(Stored data entries)
/-! ## The status view -/

/-- R40, R78, R22 to R25: in every state the view shows each register it has, the four coded ones by their codes, and `est_cnt`
and `bb_cnt` as what the buffers hold (that these two have no width is the model's choice, assumption 21); `msg_len` is shown as
long as it fits its 16 bits (R35). -/
def Obligations.StatusViewShowsRegisters : Prop :=
  ∀ s : State,
    ((statusView s).runState = 0 ↔ s.runState = .halted) ∧ ((statusView s).runState = 1 ↔ s.runState = .running) ∧
    ((statusView s).runState = 2 ↔ s.runState = .faulted) ∧
    ((statusView s).faultCode = 0 ↔ s.faultCode = .none) ∧ ((statusView s).faultCode = 1 ↔ s.faultCode = .configError) ∧
    ((statusView s).faultCode = 2 ↔ s.faultCode = .illegalTransaction) ∧
    ((statusView s).termReason = 0 ↔ s.termReason = .none) ∧
    ((statusView s).termReason = 1 ↔ s.termReason = .endOfStream) ∧
    ((statusView s).termReason = 2 ↔ s.termReason = .acqError) ∧
    ((statusView s).termReason = 3 ↔ s.termReason = .cancelled) ∧
    ((statusView s).decoderState = 0 ↔ s.decoderState = .bitrateDetect) ∧
    ((statusView s).decoderState = 1 ↔ s.decoderState = .frame) ∧
    ((statusView s).decoderState = 2 ↔ s.decoderState = .interframe) ∧
    (statusView s).bitrate = s.bitrate ∧ (statusView s).tolerance = s.tolerance ∧ (statusView s).seq = s.seq ∧
    (statusView s).streamOpened = s.streamOpened ∧ (statusView s).nSame = s.nSame ∧ (statusView s).prevD = s.prevD ∧
    (statusView s).bbCnt = s.bb.length ∧ (statusView s).estCnt = s.est.length ∧
    (∀ r : CfgReg, (statusView s).cfg.read r = s.cfg.read r) ∧
    (s.msgBuf.length < 65536 → (statusView s).msgLen.toNat = s.msgBuf.length)
end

### Directions
Each record above should be retyped in full, exactly as shown.

### Exercise solution
/-! ## The status view -/

/-- R40, R78, R22 to R25: in every state the view shows each register it has, the four coded ones by their codes, and `est_cnt`
and `bb_cnt` as what the buffers hold (that these two have no width is the model's choice, assumption 21); `msg_len` is shown as
long as it fits its 16 bits (R35). -/
def Obligations.StatusViewShowsRegisters : Prop :=
  ∀ s : State,
    ((statusView s).runState = 0 ↔ s.runState = .halted) ∧ ((statusView s).runState = 1 ↔ s.runState = .running) ∧
    ((statusView s).runState = 2 ↔ s.runState = .faulted) ∧
    ((statusView s).faultCode = 0 ↔ s.faultCode = .none) ∧ ((statusView s).faultCode = 1 ↔ s.faultCode = .configError) ∧
    ((statusView s).faultCode = 2 ↔ s.faultCode = .illegalTransaction) ∧
    ((statusView s).termReason = 0 ↔ s.termReason = .none) ∧
    ((statusView s).termReason = 1 ↔ s.termReason = .endOfStream) ∧
    ((statusView s).termReason = 2 ↔ s.termReason = .acqError) ∧
    ((statusView s).termReason = 3 ↔ s.termReason = .cancelled) ∧
    ((statusView s).decoderState = 0 ↔ s.decoderState = .bitrateDetect) ∧
    ((statusView s).decoderState = 1 ↔ s.decoderState = .frame) ∧
    ((statusView s).decoderState = 2 ↔ s.decoderState = .interframe) ∧
    (statusView s).bitrate = s.bitrate ∧ (statusView s).tolerance = s.tolerance ∧ (statusView s).seq = s.seq ∧
    (statusView s).streamOpened = s.streamOpened ∧ (statusView s).nSame = s.nSame ∧ (statusView s).prevD = s.prevD ∧
    (statusView s).bbCnt = s.bb.length ∧ (statusView s).estCnt = s.est.length ∧
    (∀ r : CfgReg, (statusView s).cfg.read r = s.cfg.read r) ∧
    (s.msgBuf.length < 65536 → (statusView s).msgLen.toNat = s.msgBuf.length)
end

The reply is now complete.